The Next Mainstream Programming Language: A Game Developer's
Brad Anderson
brad at dsource.org
Wed Jul 18 14:59:39 PDT 2007
Robert Fraser wrote:
>
> Julio César Carrascal Urquijo Wrote:
>
>> Bruno Medeiros wrote:
>>> Hum, again Erlang, interesting. I had heard a bit about it before, on an
>>> article (again don't remember where) about a comparison between Apache
>>> and a web server built in Erlang. On a multicore machine Erlang did much
>>> because of it's massively parallel capabilities, etc..
>> Probably this one: http://www.sics.se/~joe/apachevsyaws.html
>>
>>
>>> This makes Erlang very interesting, but one must then ask questions
>>> like: What restrictions does Erlang's approach have? Does it have
>>> disadvantages in other areas or aspects of programming? Is it good as a
>>> general purpose programming language, or is it best only when doing
>>> concurrent applications? Can any of it's ideas be applied to imperative
>>> languages like D, Java, C#, etc.?
>> My (very limited) experience with Erlang on a (very small) pet project
>> is that you can't just transliterate a Java or C# app to Erlang. The
>> paradigm is too different, you have to redesign the entire app to
>> benefit from Erlang's features; but, once you start to get comfortable
>> with it you get several times more productive with Erlang.
>>
>>
>>> I personally am not looking deep into this (never had the use to study
>>> concurrency in-depth so far), I'm just pointing out that a lot of things
>>> have to be considered, and I have a feeling that there must be some
>>> downside to Erlang, or otherwise everyone else would be trying to bring
>>> Erlang aspects into their languages. Or maybe Erlang is just taking
>>> momentum. Time will tell.
>> Some of it's concurrency features could be implemented as a library.

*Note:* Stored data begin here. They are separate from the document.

-- ==== Sys2Proof/Proofs/SupplyBoundaries.lean ====
section
/-! PROOFS. The boundary, the field telegrams and the expiries keep the law of the supply. -/

namespace Sys2Proof.Machine

section
variable {a : Act}

/-! ## The boundary (R29, R138, R143) -/

theorem Sound.freeResolved (h : Sound a) (i : IncId) (r : Incident) : Sound (freeResolved i r a) :=
  h.of_same rfl rfl rfl rfl rfl

theorem Sound.retentionOut (h : Sound a) (i : IncId) : Sound (retentionOut i a) := by
  unfold Machine.retentionOut
  split
  · split
    · exact h.freeResolved _ _
    · exact h
  · exact h

theorem Sound.escalate (h : Sound a) (i : IncId) (r : Incident) : Sound (escalate i r a) := by
  unfold Machine.escalate
  dsimp only
  refine Sound.of_offAsc (a := a.putIncident i (some (r.escalated (classRow a.s r.cls).reload))) ?_
    (offAsc_announceIncident _ _)
  exact h.of_same rfl rfl rfl rfl rfl

theorem Sound.tickRecord (h : Sound a) (i : IncId) : Sound (tickRecord i a) := by
  unfold Machine.tickRecord
  split
  · exact h
  · split
    · exact h
    · split
      · split
        · exact h.escalate _ _
        · exact h.of_same rfl rfl rfl rfl rfl
      · exact h

theorem Sound.tick (h : Sound a) : Sound (tick a) := by
  unfold Machine.tick
  refine Sound.forAll ?_ fun i _ h => h.tickRecord i
  exact h.of_same rfl rfl rfl rfl rfl

theorem Sound.incBoundary (h : Sound a) : Sound (incBoundary a) := by
  have freed : Sound (Machine.forAll 32 Machine.retentionOut a) := h.forAll fun i _ h => h.retentionOut i
  unfold Machine.incBoundary
  dsimp only
  split
  · exact freed.tick
  · exact freed

theorem Sound.blocksTake (h : Sound a) (roll : Bool) : Sound (blocksTake roll a) := by
  have zones : Sound (Machine.forAll 24 zoneBoundary (Machine.tstBoundary { a with s := fallAll a.s })) :=
    h.fall.tstBoundary.forAll fun z a h => h.of_offAsc (offAsc_zoneBoundary z a)
  unfold Machine.blocksTake
  dsimp only
  refine Sound.incBoundary (Sound.handOverDue (Sound.supplyBoundary (Sound.forAll ?_ fun i _ h => h.trainBoundary i)))
  split
  · exact zones.dayRoll
  · exact zones

theorem Sound.clockRequest (h : Sound a) (r : Request) : Sound (clockRequest r a) := by
  unfold Machine.clockRequest
  split
  · exact h
  · exact h.request r

theorem Sound.makeBoundary (h : Sound a) (c : Lck) (event : Option ClockEvent) (roll : Bool) :
    Sound (makeBoundary c event roll a) := by
  have clocked : Sound { a with s.lck := c.restart (cycleLength a.s) } := h.of_same rfl rfl rfl rfl rfl
  have taken : Sound (Machine.blocksTake roll (match event with
      | some e => Act.report 2 (clockContent e (c.restart (cycleLength a.s))) { a with s.lck := c.restart (cycleLength a.s) }
      | none => { a with s.lck := c.restart (cycleLength a.s) })) := by
    cases event with
    | none => exact clocked.blocksTake roll
    | some e => exact (clocked.report 2 _).blocksTake roll
  unfold Machine.makeBoundary
  dsimp only
  split
  · exact taken.clockRequest _
  · split
    · exact taken.clockRequest _
    · exact taken

theorem Sound.missBoundary (h : Sound a) : Sound (missBoundary a) := h.makeBoundary _ _ _

theorem Sound.timeoutExpiry (h : Sound a) : Sound (timeoutExpiry a) := by
  unfold Machine.timeoutExpiry
  split
  · split
    · exact h.missBoundary
    · exact h
  · exact h

theorem Sound.takeMarker (h : Sound a) (number dayTime : Nat) : Sound (takeMarker number dayTime a).1 := by
  unfold Machine.takeMarker
  dsimp only
  split
  · dsimp only
    exact h.makeBoundary _ _ _
  · split
    · dsimp only
      exact h.makeBoundary _ _ _
    · split
      · exact h
      · dsimp only
        exact h.makeBoundary _ _ _
    · split
      · dsimp only
        exact h.makeBoundary _ _ _
      · split
        · exact h
        · exact h.missBoundary
    · split
      · dsimp only
        exact h.makeBoundary _ _ _
      · split
        · exact h.of_same rfl rfl rfl rfl rfl
        · exact h.missBoundary

/-- The handling of a field telegram keeps the law of the supply. -/
theorem Sound.dispatch (h : Sound a) (t : Telegram) (c : Contents) : Sound (dispatch t c a).1 := by
  unfold Machine.dispatch
  split
  · exact h.takeMarker _ _
  · split
    · exact h
    · next hm => exact h.handlePassage (decide_eq_true (mode_ne_bare hm)) _
  · dsimp only
    split
    · exact h
    · exact h.statusReport _ _ _ _
  · dsimp only
    split
    · exact h
    · exact h.equipmentReport _ _
  · dsimp only
    split
    · exact h
    · exact h.of_offAsc (offAsc_paDone _ _ _ a)
  · exact h

/-! ## Expiries (log entry 11) -/

theorem Sound.unlessSilent (h : Sound a) (i : TrainId) {work : Act → Act} (hw : Sound (work a)) :
    Sound (unlessSilent i work a) := by
  unfold Machine.unlessSilent
  split
  · exact h.removeTrain i
  · exact hw

theorem Sound.telemetryExpiry (h : Sound a) (b : SubId) :
    Sound (deriveSupply (telemetryOut [b] a).1 [] (telemetryOut [b] a).2) := by
  refine (h.steady.loose.telemetryOut [b]).deriveSupply [] ?_
  have requests : ((telemetryOut [b] a).1).length ≤ 32 := tripAll_length [b] (by simp) a.supply fun b => (a.supply b).silent
  omega

theorem Sound.creditExpiry (h : Sound a) (b : SubId) : Sound (deriveSupply [] [] (creditOut [b] a)) := by
  refine Loose.deriveSupply (n := 96) ?_ [] (by decide)
  exact h.steady.loose.creditOut [b]

theorem Sound.slotExpiry (h : Sound a) (i : TrainId) : Sound (deriveSupply [] [] (dropSlot i a)) := by
  refine Loose.deriveSupply (n := 96) ?_ [] (by decide)
  exact h.steady.loose.dropSlot i

theorem Sound.escalateAt (h : Sound a) (i : IncId) : Sound (escalateAt i a) := by
  unfold Machine.escalateAt
  split
  · exact h.escalate _ _
  · exact h

theorem Sound.freeAt (h : Sound a) (i : IncId) : Sound (freeAt i a) := by
  unfold Machine.freeAt
  split
  · exact h.freeResolved _ _
  · exact h

/-- Work on a zone whose entries have run out. -/
theorem Sound.zoneWork (h : Sound a) {work : Act → Act} (hw : ∀ a, (work a).offAsc = a.offAsc) (z : ZoneId) :
    Sound (work (entriesRunOut z a)) := h.of_offAsc ((hw _).trans rfl)

end
end Sys2Proof.Machine
end

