/-- R110, R112: records of 95_test_vectors.md (V-D-1, V-D-6, V-D-9, V-D-11, V-D-13) decode to the lines they stand
beside. -/
def Obligations.ListedRecordsDecode : Prop :=
  decodeDir specDefaults 0x00000000000000000201_0301#96 = .ok (.add 3 1 2) ∧
    decodeDir specDefaults 0xFFFFFFFFFFFFFFF8_05020048#96 = .ok (.sw 5 2 (-8)) ∧
    decodeDir specDefaults 0xFFFFFFFFFFFFFFFC_00000128#96 = .ok (.jal 1 (-4)) ∧
    decodeDir specDefaults 0x0000000000012345_00000220#96 = .ok (.lui 2 74565) ∧
    decodeDir specDefaults 0x0000000000000003_00010051#96 = .ok (.qapply 0 1 3)

/-- R118: decoding the printed text of a well-formed instruction gives that instruction, for all 42 instructions. -/
def Obligations.PrintedTextDecodesBack : Prop :=
  ∀ (p : Params) (i : Instr), p.InRange → WellFormed p i = true → decodeLine p (printInstr i) = .instr i

/-- R115: a line gives only well-formed instructions. -/
def Obligations.DecodedLineIsWellFormed : Prop :=
  ∀ (p : Params) (line : List Char) (i : Instr), p.InRange → decodeLine p line = .instr i → WellFormed p i = true

/-- R91: a line of whitespace only and a line whose first character is `#` are ignored; a line whose first character that
is not whitespace is a `#`, with whitespace before it, fails with `ParseError`, whatever follows. -/
def Obligations.BlankAndCommentLines : Prop :=
  ∀ (p : Params) (blanks rest : List Char), blanks.all isBlank = true →
    decodeLine p blanks = .ignored ∧ decodeLine p ('#' :: rest) = .ignored ∧
      (blanks ≠ [] → decodeLine p (blanks ++ '#' :: rest) = .error (.parseError .indentedComment))

/-- R98, R101: a line whose mnemonic is of the format and whose operand tokens are not as many as the format takes fails
with `ParseError` naming the expected number, before any operand is looked at (R99). -/
def Obligations.OperandCountChecked : Prop :=
  ∀ (p : Params) (line name : List Char) (operands : List (List Char)) (expected : Nat),
    line.head? ≠ some '#' → (line.dropWhile isBlank).head? ≠ some '#' → commasOk true line = true →
    tokens line = name :: operands →
    (expected = 3 ∧ name ∈ (["add", "sub", "and", "or", "xor", "sll", "srl", "sra", "slt", "sltu", "addi", "slli",
        "srli", "srai", "andi", "ori", "xori", "slti", "sltiu", "jalr", "beq", "bne", "blt", "bge", "bltu", "bgeu",
        "qapply", "qentangle"].map String.toList) ∨
      expected = 2 ∧ name ∈ (["lui", "auipc", "jal", "lw", "lh", "lb", "lwu", "lhu", "lbu", "sw", "sh", "sb",
        "qmeasure"].map String.toList) ∨
      expected = 1 ∧ name = "qinit".toList) →
    operands.length ≠ expected → decodeLine p line = .error (.parseError (.operandCount expected))

/-- R92, R99: a line that is no comment (R91) fails with `ParseError` for an empty field exactly if two of its commas have
only whitespace between them or its first or last character that is not whitespace is a comma, whatever its tokens are. On a
line that is not blank either, `commasOk`, the premise of the statements about tokens, fails exactly there. -/
def Obligations.EmptyCommaFieldFails : Prop :=
  ∀ (p : Params) (line : List Char), line.head? ≠ some '#' → (line.dropWhile isBlank).head? ≠ some '#' →
    (decodeLine p line = .error (.parseError .emptyField) ↔ EmptyCommaField line) ∧
      (line.all isBlank = false → (commasOk true line = false ↔ EmptyCommaField line))

/-- R93, R99: on a line that is no comment (R91) and has no empty comma field (R92), a first token that is not, character
for character, one of the 42 mnemonics fails with `UnknownOpcode`, whatever stands before it or follows it. -/
def Obligations.OtherMnemonicsFail : Prop :=
  ∀ (p : Params) (line m : List Char) (operands : List (List Char)),
    line.head? ≠ some '#' → (line.dropWhile isBlank).head? ≠ some '#' → commasOk true line = true →
    tokens line = m :: operands →
    m ∉ (["add", "sub", "and", "or", "xor", "sll", "srl", "sra", "slt", "sltu", "addi", "slli", "srli", "srai", "andi",
      "ori", "xori", "slti", "sltiu", "lui", "auipc", "jal", "jalr", "beq", "bne", "blt", "bge", "bltu", "bgeu", "lw",
      "lh", "lb", "lwu", "lhu", "lbu", "sw", "sh", "sb", "qinit", "qapply", "qmeasure", "qentangle"].map String.toList) →
    decodeLine p line = .error (.unknownOpcode m)

/-- R94: `x` and decimal digits, leading zeros accepted, is the register of that value if it is below NREG; any other
value and any other token fails with `RegisterOutOfRange`. -/
def Obligations.RegisterTokens : Prop :=
  ∀ p : Params, p.InRange →
    (∀ zeros n : Nat, n < p.nreg →
        parseRegister p ('x' :: (List.replicate zeros '0' ++ printNat n)) = .ok (BitVec.ofNat 8 n)) ∧
      (∀ zeros n : Nat, p.nreg ≤ n →
        parseRegister p ('x' :: (List.replicate zeros '0' ++ printNat n)) =
          .error (.registerOutOfRange ('x' :: (List.replicate zeros '0' ++ printNat n)))) ∧
      ∀ tok : List Char, (∀ ds, tok = 'x' :: ds → ds = [] ∨ ∃ c ∈ ds, c.toNat < 48 ∨ 57 < c.toNat) →
        parseRegister p tok = .error (.registerOutOfRange tok)

/-- R95, R96: a signed decimal integer, leading zeros allowed, is the immediate of that value if it lies in
[IMM_MIN, IMM_MAX], and fails with `ParseError` outside; a token that is no optional `-` and digits fails with
`ParseError`. -/
def Obligations.ImmediateTokens : Prop :=
  ∀ p : Params,
    (∀ zeros n : Nat, parseImmediate p (List.replicate zeros '0' ++ printNat n) =
        if p.immMin ≤ (n : Int) ∧ (n : Int) ≤ p.immMax then .ok (n : Int)
        else .error (.parseError (.immediateOutOfRange n))) ∧
      (∀ zeros n : Nat, parseImmediate p ('-' :: (List.replicate zeros '0' ++ printNat n)) =
        if p.immMin ≤ -(n : Int) ∧ -(n : Int) ≤ p.immMax then .ok (-(n : Int))
        else .error (.parseError (.immediateOutOfRange (-(n : Int))))) ∧
      ∀ tok ds : List Char, (tok = ds ∧ tok.head? ≠ some '-' ∨ tok = '-' :: ds) →
        (ds = [] ∨ ∃ c ∈ ds, c.toNat < 48 ∨ 57 < c.toNat) →
        parseImmediate p tok = .error (.parseError (.badImmediate tok))

/-- R150: a load whose lines all decode or are ignored makes the program store the records of the instruction lines in
order; a load with a failing line makes it empty and reports the first failing line with its 1-based number. Either way
the store is valid, and no register, no memory byte and no pc changes. That a load which succeeds answers the number of
records is the MODEL's choice (DESIGN CHOICE, log 24), no rule of the spec. -/
def Obligations.LoadIsAtomic : Prop :=
  ∀ (s : State) (text : List Char) (rest : List HostOp), s.status ≠ .running → s.inputs = .loadProgram text :: rest →
    ∃ t, step s = .next t ∧ t.progValid = true ∧ t.regs = s.regs ∧ t.mem = s.mem ∧ t.pc = s.pc ∧
      t.status = s.status ∧ t.inputs = rest ∧ t.cfg = s.cfg ∧
      ((∀ l ∈ splitLines text, ∀ e, decodeLine s.cfg l ≠ .error e) →
        t.program = (splitLines text).filterMap (fun l =>
          match decodeLine s.cfg l with
          | .instr i => some ⟨encode i, l⟩
          | .ignored => none
          | .error _ => none) ∧ t.reply = some (.loaded t.program.length)) ∧
      ∀ (k : Nat) (l : List Char) (e : DecodeError), (splitLines text)[k]? = some l → decodeLine s.cfg l = .error e →
        (∀ l' ∈ (splitLines text).take k, ∀ e', decodeLine s.cfg l' ≠ .error e') →
        t.program = [] ∧ t.reply = some (.error ⟨.decode e, none, some (k + 1), l⟩)

/-! ### Registers and memory -/

/-- R32, R33: x0 reads 0 and a write to it changes nothing; another register reads the value stored in it, and the value
written once written; a write leaves every other register. The dump gives the values read, in index order. -/
def Obligations.RegisterReadWrite : Prop :=
  ∀ (s : State) (i : RegIdx) (v : Word),
    s.readReg 0 = 0 ∧ s.writeReg 0 v = s ∧ (∀ w, i ≠ 0 → s.regs[i.toNat]? = some w → s.readReg i = w) ∧
      (i ≠ 0 → i.toNat < s.regs.length → (s.writeReg i v).readReg i = v) ∧
      (∀ j : RegIdx, j ≠ i → (s.writeReg i v).readReg j = s.readReg j) ∧
      s.dumpRegisters.length = s.regs.length ∧
      ∀ j : RegIdx, j.toNat < s.regs.length → s.dumpRegisters[j.toNat]? = some (s.readReg j)

/-- R65: the value read is the sum of the bytes, each times 2^8 to the power of its place. -/
def Obligations.MemoryReadsLittleEndian : Prop :=
  ∀ (m : Memory) (a n : Nat),
    m.readLE a n = ((List.range n).map fun k => (m.read (a + k)).toNat * 2 ^ (8 * k)).sum

/-- R65, R66, R70: what a store wrote reads back byte by byte at every width: the j bytes from the k-th byte of an n-byte
store of v hold bits 8(k+j)-1 to 8k of v. -/
def Obligations.LoadReadsStoredBytes : Prop :=
  ∀ (m : Memory) (a n k j : Nat) (v : Word), m.wf = true → n ≤ 8 → k + j ≤ n →
    (m.writeLE a n v).readLE (a + k) j = v.toNat / 2 ^ (8 * k) % 2 ^ (8 * j)

/-- R66: a store changes no other byte. -/
def Obligations.StoreLeavesOtherBytes : Prop :=
  ∀ (m : Memory) (a n b j : Nat) (v : Word), m.wf = true → b + j ≤ a ∨ a + n ≤ b →
    (m.writeLE a n v).readLE b j = m.readLE b j

/-! ### ALU instructions -/

/-- R171 to R175. -/
def Obligations.AddSubAndOrXor : Prop :=
  ∀ (s : State) (rd rs1 rs2 : RegIdx), s.served = .run → rd.toNat < s.regs.length →
    CompletesWith (.add rd rs1 rs2) s rd (u64 ((s.readReg rs1).toNat + (s.readReg rs2).toNat)) ∧
      CompletesWith (.sub rd rs1 rs2) s rd (u64 ((s.readReg rs1).toNat - (s.readReg rs2).toNat)) ∧
      CompletesWith (.and rd rs1 rs2) s rd (s.readReg rs1 &&& s.readReg rs2) ∧
      CompletesWith (.or rd rs1 rs2) s rd (s.readReg rs1 ||| s.readReg rs2) ∧
      CompletesWith (.xor rd rs1 rs2) s rd (s.readReg rs1 ^^^ s.readReg rs2) ∧
      OpcodeOf (.add rd rs1 rs2) 0x01 ∧ OpcodeOf (.sub rd rs1 rs2) 0x02 ∧ OpcodeOf (.and rd rs1 rs2) 0x03 ∧
      OpcodeOf (.or rd rs1 rs2) 0x04 ∧ OpcodeOf (.xor rd rs1 rs2) 0x05

/-- R170, R176 to R178: for an amount in [0, 63] and under every setting of SHIFT_OVERSIZE outside it. -/
def Obligations.RegisterShifts : Prop :=
  ∀ (s : State) (rd rs1 rs2 : RegIdx), s.served = .run → rd.toNat < s.regs.length →
    ShiftsBy (.sll rd rs1 rs2) s rd (s.readReg rs2).toNat (fun n => u64 ((s.readReg rs1).toNat * 2 ^ n)) 0 ∧
      ShiftsBy (.srl rd rs1 rs2) s rd (s.readReg rs2).toNat (fun n => u64 ((s.readReg rs1).toNat / 2 ^ n)) 0 ∧
      ShiftsBy (.sra rd rs1 rs2) s rd (s.readReg rs2).toNat (fun n => u64 (s64 (s.readReg rs1) / 2 ^ n))
        (if s64 (s.readReg rs1) < 0 then 0xFFFFFFFFFFFFFFFF else 0) ∧
      OpcodeOf (.sll rd rs1 rs2) 0x06 ∧ OpcodeOf (.srl rd rs1 rs2) 0x07 ∧ OpcodeOf (.sra rd rs1 rs2) 0x08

>> gen_server and family is a Template Method using callbacks + Green
>> threads + error recovery on steroids.
>>
>> What I'd really like to see on D is the bit syntax and pattern matching.
>> It is very useful to implement binary protocols and parsers. But I'm not
>> holding my breath.
>
> But green threads don't take advantage of multi-core processors, neh?